[Stored data]
__________________________________________________

/-- What a node holds of an incomplete chunk: in deterministic mode each completed subtree's value with its own range, in arrival mode
its one value with the node's bitmap (R71, R376). -/
def Node.partials (b : CBlock) (n : Node) : List (Nat × Nat × Nat × List (BitVec 32)) :=
  if cbArrival b then n.parts.map fun p => (p.1, p.2.1, n.bitmap, p.2.2)
  else (completed b n.parts (Nat.log2 (n.hi - n.lo)) n.lo).map fun p => (p.1, p.2.1, presentBits b p.1 p.2.1, p.2.2)

/-- At PREPARED the router emits the partial that it holds of each incomplete chunk of a gang as one packet, to the member of the
chunk's lowest-rank contributor, and combines nothing more (R71, R376). -/
def State.emitPartials (s : State) (g : Nat) : State :=
  let held := s.nodes.filter fun n => n.gang == g && !n.parts.isEmpty
  let s := held.foldl (fun s n =>
    match s.trees.find? fun t => t.gang == g && cbSeq t.block == n.seq with
    | none => s
    | some t =>
      let ps := n.partials t.block
      s.routerSend t (cbMember t.block (lowestRank n.bitmap)) (ps.map fun p => 4 * p.2.2.2.length).sum fun i => .partials i n.seq n.chunk ps) s
  let r := s.routerGang g
  ({ s with nodes := s.nodes.filter (fun n => !(n.gang == g && !n.parts.isEmpty)), routerGangs := s.routerGangs.set g { r with emitted := true } }).routerDone
    fun p => p.gang == g

/-- The router combines again for a gang whose members have been told to hand their leaves on (R71). -/
def State.combineAgain (s : State) (g : Nat) : State :=
  { s with routerGangs := s.routerGangs.map fun (p : Nat × RouterGang) => if p.1 = g then (p.1, { p.2 with emitted := false }) else p }

end Sys2Proof.Machine
end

__________________________________________________

The required output is the set of lines from the first line of the data through the line that contains "fun p => p.gang == g", transcribed exactly.

__SOLUTION__:
/-- What a node holds of an incomplete chunk: in deterministic mode each completed subtree's value with its own range, in arrival mode
its one value with the node's bitmap (R71, R376). -/
def Node.partials (b : CBlock) (n : Node) : List (Nat × Nat × Nat × List (BitVec 32)) :=
  if cbArrival b then n.parts.map fun p => (p.1, p.2.1, n.bitmap, p.2.2)
  else (completed b n.parts (Nat.log2 (n.hi - n.lo)) n.lo).map fun p => (p.1, p.2.1, presentBits b p.1 p.2.1, p.2.2)

/-- At PREPARED the router emits the partial that it holds of each incomplete chunk of a gang as one packet, to the member of the
chunk's lowest-rank contributor, and combines nothing more (R71, R376). -/
def State.emitPartials (s : State) (g : Nat) : State :=
  let held := s.nodes.filter fun n => n.gang == g && !n.parts.isEmpty
  let s := held.foldl (fun s n =>
    match s.trees.find? fun t => t.gang == g && cbSeq t.block == n.seq with
    | none => s
    | some t =>
      let ps := n.partials t.block
      s.routerSend t (cbMember t.block (lowestRank n.bitmap)) (ps.map fun p => 4 * p.2.2.2.length).sum fun i => .partials i n.seq n.chunk ps) s
  let r := s.routerGang g
  ({ s with nodes := s.nodes.filter (fun n => !(n.gang == g && !n.parts.isEmpty)), routerGangs := s.routerGangs.set g { r with emitted := true } }).routerDone
    fun p => p.gang == g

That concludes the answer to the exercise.